A KanDDDinsky j’ai fait ma conférence sur le manque d’inclusion des personnes handicapées dans la tech. C’est une conférence où je parle beaucoup de mon expérience personnelle avec le handicap, elle est émotionnellement très chargée et je suis toujours particulièrement touchée quand j’ai des retours positifs à la fin.
Au SymfonyLive j’ai fait ma conférence sur l’importance de la connaissance des sciences sociales pour notre industrie. Cette conférence est sûrement ma plus militante à date, celle où je prends le moins de pincettes et je suis un peu triste qu’elle ne soit pas plus souvent sélectionnée. Mais j’ai eu de très bonnes discussions avec des personnes du public après la conférence et j’ai vraiment eu l’impression d’avoir un impact.
Bon, j’ai aussi eu mon premier feedback négatif suite à cette conférence, et ça m’a un peu secouée… J’avais envie de partager avec vous ce qui s’est passé, comment j’ai réagi à chaud et comment finalement ça va changer mes pratiques pour la suite.
La bonne élève se prend une salle note
A l’école, j’étais une bonne élève. Mes parents valorisaient beaucoup cette qualité que j’avais et ça a clairement toujours fait partie des choses qui nourrissaient mon égo de façon positive. Dans ma vie j’ai beaucoup échoué, comme la plupart des gens, mais j’ai rarement fait du mauvais travail. Quand je m’engage pour quelque chose, je le fais bien, je le fais même en général mieux que ce à quoi les gens s’attendent et j’ai rarement eu de mauvais commentaires/retours sur un travail effectué. Avec mes proches ont rigole souvent de mon syndrôme première de classe, parce qu’à 36 ans je continue à trouver beaucoup de plaisir quand on me félicite pour un travail bien fait.

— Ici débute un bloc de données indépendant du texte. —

/-- A write of no register, or of one whose unit is off, is recorded as a bus error (R34). -/
theorem absentRegister_written {a n req : Nat} (v : Word) {s : State} (hc : inControl a = true) (hd : Unfed a)
    (h : ∀ g, regHit a = some g → unitOn g.blk g.inst s = false) :
    exec (.registerWrite a n v req) s = .next (busError a req n s) := by
  have hoff (g : Hit) (hg : regHit a = some g) : regThere g req s = false := regThere_of_off (h g hg)
  rw [exec_registerWrite v hc (.inl (accessStalls_of_absent hoff)), regWrite_refused v hd (.inr hoff)]

/-- The one access that waits, a write whose unit is free again, is carried out as a write (R37). -/
theorem stalledWrite_completes {x : BusAcc} {v : Word} {s : State} (hx : s.bus.stalled = [x]) (hv : x.val = some v)
    (hs : accessStalls x.addr x.req s = false) (hc : inControl x.addr = true) :
    exec .stalledAccessComplete s =
      exec (.registerWrite x.addr x.size v x.req) { s with bus := { s.bus with stalled := [] } } := by
  rw [exec_registerWrite v hc (.inl ((accessStalls_bus _ _ _ s).trans hs))]
  change execStalledAccessComplete s = _
  unfold execStalledAccessComplete
  rw [hx]
  simp [hs, hv]

theorem stalledAccess_none {s : State} (h : ∀ x ∈ s.bus.stalled, accessStalls x.addr x.req s = true) :
    exec .stalledAccessComplete s = .next s := by
  have hnone : s.bus.stalled.find? (fun x => !accessStalls x.addr x.req s) = none := by
    rw [List.find?_eq_none]
    intro x hx
    simp [h x hx]
  change execStalledAccessComplete s = _
  unfold execStalledAccessComplete
  rw [hnone]

/-- Settles O44, clause by clause: a write of control space is a write of a whole register by its fields (`plainRegister_written`), waits
(`netLinkCfg_waits`), or is a bus error (`regWrite_refused`). -/
theorem registerAccess : Obligations.RegisterAccess := by
  unfold Obligations.RegisterAccess
  intro s
  dsimp only
  refine ⟨?outside, ?plain, ?event, ?waits, ?malformed, ?wellFormed, ?reserved, ?absent, ?completes, ?still⟩
  case outside => exact fun addr size v req hc => ⟨s, exec_registerWrite_outside v hc, rfl⟩
  case plain =>
    intro addr v req h hc hh haddr hthere hb ha hd hblk
    have hp : PlainReg h := hblk.imp_left And.left
    have hs : regStalls h s = false := regStalls_plain (hblk.imp_right (Or.imp And.left (Or.imp And.left And.left)))
    exact plainRegister_written v hc hh haddr hthere hb ha hd hp hs
  case event => exact fun v hpd => pwrEvent_written v hpd
  case waits =>
    rintro i v size req hi rfl hup hsw hreq
    exact ⟨_, netLinkCfg_waits v hi hup hsw hreq, rfl⟩
  case malformed =>
    exact fun addr size val req hc hn hd => malformedAccess_onlyMarked val hc (misshapen_of_size hn) hd
  case wellFormed => exact fun addr size val req h => ⟨s, malformedAccess_none val h, rfl⟩
  case reserved =>
    intro addr size req
    obtain ⟨outside, elsewhere, empty, unit⟩ := exec_reservedAddressAccess addr size req s
    refine ⟨fun hm => ⟨_, outside hm, busError_onlyMarked _ _ _ s⟩, fun hm hc => ⟨s, elsewhere hm hc, rfl⟩,
      fun hc hh => ⟨_, empty hc hh, busError_onlyMarked _ _ _ s⟩, fun h hc hh => ⟨fun hoff => ⟨_, unit h hc hh, ?_⟩, fun hon => ⟨_, unit h hc hh, ?_⟩⟩⟩
    · rw [hoff]
      exact busError_onlyMarked _ _ _ s
    · rw [hon]
      rfl
  case absent =>
    intro addr size v req hc _ _ hd habs
    refine ⟨_, absentRegister_written v hc hd (fun g hg => ?_), rfl⟩
    rcases habs with hnone | ⟨h, hh, hoff⟩
    · rw [hnone] at hg
      cases hg
    · rw [hh] at hg
      cases hg
      exact hoff
  case completes =>
    intro x v hx hv hs hc
    have hrun := exec_registerWrite (n := x.size) v (s := { s with bus := { s.bus with stalled := [] } }) hc (.inl hs)
    exact ⟨_, (stalledWrite_completes hx hv hs hc).trans hrun, hrun⟩
  case still => exact fun h => ⟨s, stalledAccess_none h, rfl⟩

end Sys2Proof.Machine
end

section
/-! Loads and stores of cores (R7, R318, R319): what their rows leave where the access reaches memory, and their traps. -/

namespace Sys2Proof.Machine

theorem eaOf_fetched (k : Nat) (w : Half) (s : State) : eaOf k w (fetched k s) = eaOf k w s := by
  unfold eaOf
  rw [fetched_gr]

theorem CoreReady.stepping {k : Nat} {s : State} (h : CoreReady k s) : (coreAt k s).stepping = false := by
  obtain ⟨_, _, _, _, hstep⟩ := h
  exact hstep

/-- A translation that gives no address leaves the state as it was (R319, R330). -/
theorem translate2_error {k n c : Nat} {ea : Word} {acc : Access} {s u : State} (h : translate2 k ea n acc s = (.error c, u)) : u = s := by
  unfold translate2 at h
  dsimp only at h
  repeat' split at h
  all_goals simp_all

/-- The state a fetch and a translation lead to has the core as before, but for its TLB. -/
theorem sameCore_of_translate2 {k n : Nat} {ea : Word} {acc : Access} {s u : State} {r : Except Nat (Nat × Nat × Bool)}
    (h : translate2 k ea n acc (fetched k s) = (r, u)) : SameCore k s u := by
  have hx := (walked_translate2 k ea n acc (fetched k s)).core
  rw [h] at hx
  exact (walked_fetch k s).core.trans hx

/-! ### Loads -/

/-- The value of a load is the little-endian number in the bytes of the access, extended by its sign or by zeros (R318). -/
theorem loadVal_access (ea : Word) (n a b : Nat) (u : State) (signed : Bool) :
    loadVal ((List.range n).map (fun i => rdByte (byteOf ea n a b i) u)) signed =
      if signed then BitVec.ofInt 64 (Int.bmod (memVal ea n a b u) (2 ^ (8 * n))) else BitVec.ofNat 64 (memVal ea n a b u) := by
  unfold loadVal memVal
  cases signed with
  | true => simp [sext_eq]
  | false => rfl

/-- A load row of a ready core whose access reaches memory. -/
theorem loadRow_result {k maj n a b : Nat} {w : Half} {signed : Bool} {v : Word} {s u : State} (h : CoreReady k s) (hm : majOf w = maj)
    (hn : 0 < n) (hr : ReadsMem k (eaOf k w s) n (fetched k s) a b u)
    (hv : v = loadVal ((List.range n).map (fun i => rdByte (byteOf (eaOf k w s) n a b i) u)) signed)
    (h31 : rdOf w = 31 → stackLow k v s = false) :
    GetsG k (rdOf w) v s (loadRow k w maj n signed s) ∧ Ran k ((coreAt k s).pc + 4) u (loadRow k w maj n signed s) := by
  have hx : SameCore k s u := by
    obtain ⟨_, ⟨_, ht⟩, _⟩ := hr
    exact sameCore_of_translate2 ht
  have hrow : loadRow k w maj n signed s = finish k w (putG k (rdOf w) v u) := by
    unfold loadRow
    rw [runInstr_ready h (by simp [hm])]
    dsimp only
    rw [eaOf_fetched, loadBytes_mem hr hn, hv]
    rfl
  obtain ⟨hg, hran⟩ := finish_putG (w := w) (r := rdOf w) (v := v) (hx.stepping.trans h.stepping)
    (fun e => (hx.stackLow v).trans (h31 e))
  rw [hx.pc] at hran
  rw [hrow]
  exact ⟨hg.of_same hx, hran⟩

Pour mes conférences, c’est pareil. Je travaille dur pour donner des conférences de qualité, j’y passe énormément de temps et j’y mets beaucoup d’énergie… Et jusqu’à la semaine dernière, je n’avais jamais eu de mauvais retour après une de mes conférences. Pourtant je fais des conférences non-techniques, souvent militantes, qui sont un genre de conférences qui sont parfois mal reçues dans les évènements de la Tech. Mais au-delà de quelques trolls sur les vidéos une fois en ligne, je n’ai jamais eu quelqu’un qui ait vu ma conférence et qui me fasse une critique négative…
Il fallait bien que ça arrive un jour, c’est arrivé au SymfonyLive. Donc après ma conférence sur pourquoi on ne peut pas continuer à ignorer les sciences sociales et les enjeux sociaux en tant qu’industrie de la tech. Après deux trois personnes qui sont venues me dire qu’elles avaient adoré ma conférence, est arrivé un homme d’à peu près mon âge qui est venu me demander si je voulais bien prendre des feedbacks pour améliorer ma conférence. Il m’a d’abord dit qu’il était très heureux de voir une conférence sur ce genre de thèmes dans cet évènement, qu’il aimerait qu’il y en ait plus et que le travail que je faisais était vital pour notre industrie puis, a demandé s’il pouvait m’aider m’améliorer…
Cet homme était malentendant. Il était appareillé et s’est défini comme “hearing impaired” (malentendant). Il m’a expliqué qu’il était super content d’avoir vu ma conférence encore une fois mais qu’il avait trouvé triste de voir une conférence sur l’inclusion qui ne l’incluait pas. Pour lui ma conférence avait deux problèmes :
Mes slides n’avaient pas de contenu, donc elles ne pouvaient pas l’aider à suivre la conférence quand il perdait le fil.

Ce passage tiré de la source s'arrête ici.